SharePoint content – documents, list items, etc – can also be modified by SharePoint Workflows. This is where these types of events come in place, each time the content has been changed by the workflow, there will be a record in the SharePoint Audit logs.

Custom events

Custom software that runs on top of the SharePoint Server can also create events that are logged in the SharePoint audit logs. Developers can then decide what events to expose for SharePoint auditing and in which format. Those events are then found under your SharePoint audit log’s “Custom events” section.

Changed Audit Settings and Deleted Audit Log Events

If auditing SharePoint is to be complete and flawless, the Audit Log must also protect itself from being altered, or, at least audit the changes to the audit log. If anyone changes the SharePoint audit log settings (e.g. what is logged), or deletes SharePoint audit log records, those events will be logged as well.

Available SharePoint Audit Reports

There are a number of predefined Audit reports that are available as soon as you activate SharePoint Auditing. You can use those reports to help determine who is taking what actions with the SharePoint content.

  • Content modifications: Reports changes to content, such as modifying, deleting, and checking documents in and out.
  • Content type and list modifications: Reports additions, edits, and deletions to content types and SharePoint Lists.
  • Content viewing: Reports users who have viewed content on a site.
  • Deletion: Reports what content has been deleted.
  • Custom reports: Besides predefined reports, you can create your own reports. You can specify the filters for your custom reports, such as limiting the report to a specific set of events, items in a particular list, a particular date range, or events performed by particular users.

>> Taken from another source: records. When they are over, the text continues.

-- ==== Sys2Proof/Machine/SwapHalfword.lean ====
section
/-!
DEFINITION. ARM single data swap, and halfword and signed transfers (`47_arm_swap_halfword.md` R700 to R717).
-/

namespace Sys2Proof.Machine

/-- `Swap` (`47_arm_swap_halfword.md` R700). -/
def swap (byte : Bool) (rn rd rm : Reg) (s : State) : Except Fault State := do
  failIf (rn == 15 || rd == 15 || rm == 15) (.unpredictable .swpR15) s
  failIf (rn == rm || rn == rd) (.unpredictable .swpBaseClash) s
  let addr ← readReg rn s
  let v ← readReg rm s
  let t := if byte then read8 addr s else read32 addr s
  let s1 := if byte then write8 addr v t.2 else write32 addr v t.2
  writeReg rd t.1 s1

/-- SWP (`47_arm_swap_halfword.md` R701). -/
def execSwp (c : Cond) (rn rd rm : Reg) (s : State) : Answer :=
  whenPassed c s (swap false rn rd rm s)

/-- SWPB (`47_arm_swap_halfword.md` R702). -/
def execSwpb (c : Cond) (rn rd rm : Reg) (s : State) : Answer :=
  whenPassed c s (swap true rn rd rm s)

/-- The loads of the halfword category (`47_arm_swap_halfword.md` R710). -/
inductive HalfLoad where
  | unsignedHalf
  | signedByte
  | signedHalf
  deriving DecidableEq, Repr

/-- What a load of the halfword category loads (`47_arm_swap_halfword.md` R711, R713, R715, R716). -/
def halfLoad (k : HalfLoad) (a : Word) (s : State) : Word × State :=
  let signedByte :=
    let r := read8 a s
    ((r.1.extractLsb' 0 8).signExtend 32, r.2)
  match k with
  | .unsignedHalf => read16 a s
  | .signedByte => signedByte
  | .signedHalf =>
    if a.getLsbD 0 then signedByte
    else
      let r := read16 a s
      ((r.1.extractLsb' 0 16).signExtend 32, r.2)

/-- The UNPREDICTABLE cases after SignedStore, in their order (`47_arm_swap_halfword.md` R711). -/
def halfCheck (p w : Bool) (rn rd : Reg) (off : HalfOffset) (s : State) : Except Fault Unit := do
  failIf (!p && w) (.unpredictable .halfwordPostWriteback) s
  failIf (rd == 15) (.unpredictable .halfwordR15) s
  failIf (halfOffsetIsR15 off) (.unpredictable .halfwordOffsetR15) s
  failIf (writesBack p w && rn == 15) (.unpredictable .halfwordWritebackR15) s
  failIf (writesBack p w && rn == rd) (.unpredictable .halfwordWritebackRnIsRd) s

/-- The load half of `HalfwordTransfer` (`47_arm_swap_halfword.md` R711). -/
def halfwordLoad (k : HalfLoad) (p u w : Bool) (rn rd : Reg) (off : HalfOffset) (s : State) : Except Fault State := do
  halfCheck p w rn rd off s
  let offset ← halfOffset off s
  let base ← readReg rn s
  let data := halfLoad k (transferAddress p u base offset) s
  let s1 ← writeBack (writesBack p w) rn (applyOffset u base offset) data.2
  writeReg rd data.1 s1

/-- The store half of `HalfwordTransfer` (`47_arm_swap_halfword.md` R711). -/
def halfwordStore (p u w : Bool) (rn rd : Reg) (off : HalfOffset) (s : State) : Except Fault State := do
  halfCheck p w rn rd off s
  let offset ← halfOffset off s
  let base ← readReg rn s
  let v ← readReg rd s
  let s1 := write16 (transferAddress p u base offset) v s
  writeBack (writesBack p w) rn (applyOffset u base offset) s1

/-- STRH, immediate offset (`47_arm_swap_halfword.md` R714). -/
def execStrhImm (c : Cond) (p u w : Bool) (rn rd : Reg) (immHi immLo : BitVec 4) (s : State) : Answer :=
  whenPassed c s (halfwordStore p u w rn rd (.imm immHi immLo) s)

/-- STRH, register offset (`47_arm_swap_halfword.md` R714). -/
def execStrhReg (c : Cond) (p u w : Bool) (rn rd rm : Reg) (s : State) : Answer :=
  whenPassed c s (halfwordStore p u w rn rd (.reg rm) s)

/-- LDRH, immediate offset (`47_arm_swap_halfword.md` R713). -/
def execLdrhImm (c : Cond) (p u w : Bool) (rn rd : Reg) (immHi immLo : BitVec 4) (s : State) : Answer :=
  whenPassed c s (halfwordLoad .unsignedHalf p u w rn rd (.imm immHi immLo) s)

/-- LDRH, register offset (`47_arm_swap_halfword.md` R713). -/
def execLdrhReg (c : Cond) (p u w : Bool) (rn rd rm : Reg) (s : State) : Answer :=
  whenPassed c s (halfwordLoad .unsignedHalf p u w rn rd (.reg rm) s)

/-- LDRSB, immediate offset (`47_arm_swap_halfword.md` R715). -/
def execLdrsbImm (c : Cond) (p u w : Bool) (rn rd : Reg) (immHi immLo : BitVec 4) (s : State) : Answer :=
  whenPassed c s (halfwordLoad .signedByte p u w rn rd (.imm immHi immLo) s)

/-- LDRSB, register offset (`47_arm_swap_halfword.md` R715). -/
def execLdrsbReg (c : Cond) (p u w : Bool) (rn rd rm : Reg) (s : State) : Answer :=
  whenPassed c s (halfwordLoad .signedByte p u w rn rd (.reg rm) s)

/-- LDRSH, immediate offset (`47_arm_swap_halfword.md` R716). -/
def execLdrshImm (c : Cond) (p u w : Bool) (rn rd : Reg) (immHi immLo : BitVec 4) (s : State) : Answer :=
  whenPassed c s (halfwordLoad .signedHalf p u w rn rd (.imm immHi immLo) s)

/-- LDRSH, register offset (`47_arm_swap_halfword.md` R716). -/
def execLdrshReg (c : Cond) (p u w : Bool) (rn rd rm : Reg) (s : State) : Answer :=
  whenPassed c s (halfwordLoad .signedHalf p u w rn rd (.reg rm) s)

/-- The signed-store space: the first check of `HalfwordTransfer` faults whatever the operands
(`47_arm_swap_halfword.md` R711, R717). -/
def execHalfwordSignedStore (c : Cond) (_p _u _i _w : Bool) (_rn _rd : Reg) (_hi : BitVec 4) (_h : Bool)
    (_lo : BitVec 4) (s : State) : Answer :=
  whenPassed c s (.error (stop (.unpredictable .signedStore) s))

end Sys2Proof.Machine
end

Configuring SharePoint 2016 auditing

Enable audit on the SharePoint 2016 Farm level

SharePoint 2016 auditing settings need to be enabled first at the farm level. We will start with the Central Administration for the Secure Store Service application.

Open Central Administration > Manage Service Applications > Select Secure Store Service Application > in the ribbon, select properties > then scroll to the bottom of the window and tick audit log enabled. This enables SharePoint 2016 on the farm-wide level; after this, you can enable auditing for each site collection on the SharePoint 2016 farm.

Enabling SharePoint auditing on the Site collections level

To enable auditing for the site collection, follow these steps:

Navigate to Settings > Site Settings > Site Collection Administration > Site Collection audit settings.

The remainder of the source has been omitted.